Stored items:

-- ==== Sys2Proof/Laws/State.lean ====
section
/-! SUPPORT. One small lemma per field for each update of the registers and of the environment's step, so that no later proof
unfolds a record update. -/

namespace Sys2Proof.Machine

variable {w : Nat} (r : Regs w)

@[simp] theorem Regs.report_st (o : Status) : (r.report o).st = r.st := rfl
@[simp] theorem Regs.report_cmdBuf (o : Status) : (r.report o).cmdBuf = r.cmdBuf := rfl
@[simp] theorem Regs.report_txIdx (o : Status) : (r.report o).txIdx = r.txIdx := rfl
@[simp] theorem Regs.report_expTag (o : Status) : (r.report o).expTag = r.expTag := rfl
@[simp] theorem Regs.report_rxBuf (o : Status) : (r.report o).rxBuf = r.rxBuf := rfl
@[simp] theorem Regs.report_rxCnt (o : Status) : (r.report o).rxCnt = r.rxCnt := rfl
@[simp] theorem Regs.report_leadGuard (o : Status) : (r.report o).leadGuard = r.leadGuard := rfl
@[simp] theorem Regs.report_tStart (o : Status) : (r.report o).tStart = r.tStart := rfl
@[simp] theorem Regs.report_status (o : Status) : (r.report o).status = o := rfl
@[simp] theorem Regs.report_done (o : Status) : (r.report o).done = true := rfl
@[simp] theorem Regs.report_resData (o : Status) : (r.report o).resData = r.resData := rfl

@[simp] theorem Regs.finish_st (o : Status) (d : BitVec 32) : (r.finish o d).st = .idle := rfl
@[simp] theorem Regs.finish_cmdBuf (o : Status) (d : BitVec 32) : (r.finish o d).cmdBuf = r.cmdBuf := rfl
@[simp] theorem Regs.finish_txIdx (o : Status) (d : BitVec 32) : (r.finish o d).txIdx = r.txIdx := rfl
@[simp] theorem Regs.finish_expTag (o : Status) (d : BitVec 32) : (r.finish o d).expTag = r.expTag := rfl
@[simp] theorem Regs.finish_rxBuf (o : Status) (d : BitVec 32) : (r.finish o d).rxBuf = r.rxBuf := rfl
@[simp] theorem Regs.finish_rxCnt (o : Status) (d : BitVec 32) : (r.finish o d).rxCnt = r.rxCnt := rfl
@[simp] theorem Regs.finish_leadGuard (o : Status) (d : BitVec 32) : (r.finish o d).leadGuard = r.leadGuard := rfl
@[simp] theorem Regs.finish_tStart (o : Status) (d : BitVec 32) : (r.finish o d).tStart = r.tStart := rfl
@[simp] theorem Regs.finish_status (o : Status) (d : BitVec 32) : (r.finish o d).status = o := rfl
@[simp] theorem Regs.finish_done (o : Status) (d : BitVec 32) : (r.finish o d).done = true := rfl
@[simp] theorem Regs.finish_resData (o : Status) (d : BitVec 32) : (r.finish o d).resData = d := rfl

@[simp] theorem Regs.refuse_st : (r.refuse).st = r.st := rfl
@[simp] theorem Regs.refuse_cmdBuf : (r.refuse).cmdBuf = r.cmdBuf := rfl
@[simp] theorem Regs.refuse_txIdx : (r.refuse).txIdx = r.txIdx := rfl
@[simp] theorem Regs.refuse_expTag : (r.refuse).expTag = r.expTag := rfl
@[simp] theorem Regs.refuse_rxBuf : (r.refuse).rxBuf = r.rxBuf := rfl
@[simp] theorem Regs.refuse_rxCnt : (r.refuse).rxCnt = r.rxCnt := rfl
@[simp] theorem Regs.refuse_leadGuard : (r.refuse).leadGuard = r.leadGuard := rfl
@[simp] theorem Regs.refuse_tStart : (r.refuse).tStart = r.tStart := rfl
@[simp] theorem Regs.refuse_status : (r.refuse).status = .badOp := rfl
@[simp] theorem Regs.refuse_done : (r.refuse).done = true := rfl
@[simp] theorem Regs.refuse_resData : (r.refuse).resData = 0 := rfl

@[simp] theorem Regs.accept_st (op : Operation) (a : Addr) (p : Byte) : (r.accept op a p).st = .send := rfl
@[simp] theorem Regs.accept_cmdBuf (op : Operation) (a : Addr) (p : Byte) : (r.accept op a p).cmdBuf = encodeCommand op.opcode a (op.payload p) := rfl
@[simp] theorem Regs.accept_txIdx (op : Operation) (a : Addr) (p : Byte) : (r.accept op a p).txIdx = 0 := rfl
@[simp] theorem Regs.accept_expTag (op : Operation) (a : Addr) (p : Byte) : (r.accept op a p).expTag = op.tag := rfl
@[simp] theorem Regs.accept_rxBuf (op : Operation) (a : Addr) (p : Byte) : (r.accept op a p).rxBuf = r.rxBuf := rfl
@[simp] theorem Regs.accept_rxCnt (op : Operation) (a : Addr) (p : Byte) : (r.accept op a p).rxCnt = 0 := rfl
@[simp] theorem Regs.accept_leadGuard (op : Operation) (a : Addr) (p : Byte) : (r.accept op a p).leadGuard = true := rfl
@[simp] theorem Regs.accept_tStart (op : Operation) (a : Addr) (p : Byte) : (r.accept op a p).tStart = r.tStart := rfl
@[simp] theorem Regs.accept_status (op : Operation) (a : Addr) (p : Byte) : (r.accept op a p).status = .none := rfl
@[simp] theorem Regs.accept_done (op : Operation) (a : Addr) (p : Byte) : (r.accept op a p).done = false := rfl
@[simp] theorem Regs.accept_resData (op : Operation) (a : Addr) (p : Byte) : (r.accept op a p).resData = 0 := rfl

@[simp] theorem Regs.reset_st (w : Nat) : (Regs.reset w).st = .idle := rfl
@[simp] theorem Regs.reset_cmdBuf (w : Nat) : (Regs.reset w).cmdBuf = #v[0, 0, 0, 0, 0, 0, 0] := rfl
@[simp] theorem Regs.reset_txIdx (w : Nat) : (Regs.reset w).txIdx = 0 := rfl
@[simp] theorem Regs.reset_expTag (w : Nat) : (Regs.reset w).expTag = 0 := rfl
@[simp] theorem Regs.reset_rxBuf (w : Nat) : (Regs.reset w).rxBuf = #v[0, 0, 0, 0, 0, 0] := rfl
@[simp] theorem Regs.reset_rxCnt (w : Nat) : (Regs.reset w).rxCnt = 0 := rfl
@[simp] theorem Regs.reset_leadGuard (w : Nat) : (Regs.reset w).leadGuard = false := rfl
@[simp] theorem Regs.reset_tStart (w : Nat) : (Regs.reset w).tStart = 0 := rfl
@[simp] theorem Regs.reset_status (w : Nat) : (Regs.reset w).status = .none := rfl
@[simp] theorem Regs.reset_done (w : Nat) : (Regs.reset w).done = false := rfl
@[simp] theorem Regs.reset_resData (w : Nat) : (Regs.reset w).resData = 0 := rfl

@[simp] theorem EnvStep.withRequest_rst {w : Nat} (e : EnvStep w) (q : Request) : (e.withRequest q).rst = e.rst := rfl
@[simp] theorem EnvStep.withRequest_txReady {w : Nat} (e : EnvStep w) (q : Request) : (e.withRequest q).txReady = e.txReady := rfl
@[simp] theorem EnvStep.withRequest_arrivals {w : Nat} (e : EnvStep w) (q : Request) : (e.withRequest q).arrivals = e.arrivals := rfl
@[simp] theorem EnvStep.withRequest_advance {w : Nat} (e : EnvStep w) (q : Request) : (e.withRequest q).advance = e.advance := rfl
@[simp] theorem EnvStep.withRequest_reqValid {w : Nat} (e : EnvStep w) (q : Request) : (e.withRequest q).reqValid = true := rfl
@[simp] theorem EnvStep.withRequest_reqCmd {w : Nat} (e : EnvStep w) (q : Request) : (e.withRequest q).reqCmd = q.cmd := rfl
@[simp] theorem EnvStep.withRequest_reqAddr {w : Nat} (e : EnvStep w) (q : Request) : (e.withRequest q).reqAddr = q.addr := rfl
@[simp] theorem EnvStep.withRequest_reqPayload {w : Nat} (e : EnvStep w) (q : Request) : (e.withRequest q).reqPayload = q.payload := rfl

@[simp] theorem System.pins_rst {w : Nat} (s : System w) (e : EnvStep w) : (s.pins e).rst = (e.rst) := rfl
@[simp] theorem System.pins_reqValid {w : Nat} (s : System w) (e : EnvStep w) : (s.pins e).reqValid = (e.reqValid) := rfl
@[simp] theorem System.pins_reqCmd {w : Nat} (s : System w) (e : EnvStep w) : (s.pins e).reqCmd = (e.reqCmd) := rfl
@[simp] theorem System.pins_reqAddr {w : Nat} (s : System w) (e : EnvStep w) : (s.pins e).reqAddr = (e.reqAddr) := rfl
@[simp] theorem System.pins_reqPayload {w : Nat} (s : System w) (e : EnvStep w) : (s.pins e).reqPayload = (e.reqPayload) := rfl
@[simp] theorem System.pins_txReady {w : Nat} (s : System w) (e : EnvStep w) : (s.pins e).txReady = (e.txReady) := rfl
@[simp] theorem System.pins_rxAvail {w : Nat} (s : System w) (e : EnvStep w) : (s.pins e).rxAvail = (!(s.queue e).isEmpty) := rfl
@[simp] theorem System.pins_rxData {w : Nat} (s : System w) (e : EnvStep w) : (s.pins e).rxData = (rxHead (s.queue e) s.tick) := rfl
@[simp] theorem System.pins_nowMs {w : Nat} (s : System w) (e : EnvStep w) : (s.pins e).nowMs = (s.now + e.advance) := rfl

@[simp] theorem State.advanced_regs (s : State) (x : Regs Config.timeW) (q t : List Byte) :
    (s.advanced x q t).regs = x := rfl
@[simp] theorem State.advanced_rxq (s : State) (x : Regs Config.timeW) (q t : List Byte) :
    (s.advanced x q t).rxq = q := rfl
@[simp] theorem State.advanced_txq (s : State) (x : Regs Config.timeW) (q t : List Byte) :
    (s.advanced x q t).txq = t := rfl
@[simp] theorem State.advanced_now (s : State) (x : Regs Config.timeW) (q t : List Byte) :
    (s.advanced x q t).now = s.now + s.coming.advance := rfl
@[simp] theorem State.advanced_inputs (s : State) (x : Regs Config.timeW) (q t : List Byte) :
    (s.advanced x q t).inputs = s.inputs.tail := rfl
@[simp] theorem State.advanced_tick (s : State) (x : Regs Config.timeW) (q t : List Byte) :
    (s.advanced x q t).tick = s.tick + 1 := rfl

@[simp] theorem System.reset_regs (w : Nat) : (System.reset w).regs = Regs.reset w := rfl
@[simp] theorem System.reset_rxq (w : Nat) : (System.reset w).rxq = [] := rfl
@[simp] theorem System.reset_txq (w : Nat) : (System.reset w).txq = [] := rfl
@[simp] theorem System.reset_now (w : Nat) : (System.reset w).now = 0 := rfl
@[simp] theorem System.reset_inputs (w : Nat) : (System.reset w).inputs = [] := rfl
@[simp] theorem System.reset_tick (w : Nat) : (System.reset w).tick = 0 := rfl
@[simp] theorem State.reset_toSystem : State.reset.toSystem = System.reset Config.timeW := rfl

theorem System.coming_cons {w : Nat} {s : System w} {e : EnvStep w} {es : List (EnvStep w)} (h : s.inputs = e :: es) :
    s.coming = e := by
  simp [System.coming, h]

theorem System.coming_nil {w : Nat} {s : System w} (h : s.inputs = []) : s.coming = EnvStep.free w s.tick := by
  simp [System.coming, h]

end Sys2Proof.Machine
end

◆ Task details ◆
Scan the lines above for the word "Machine". Return each one that has it.

◆ Expected answer ◆
namespace Sys2Proof.Machine
end Sys2Proof.Machine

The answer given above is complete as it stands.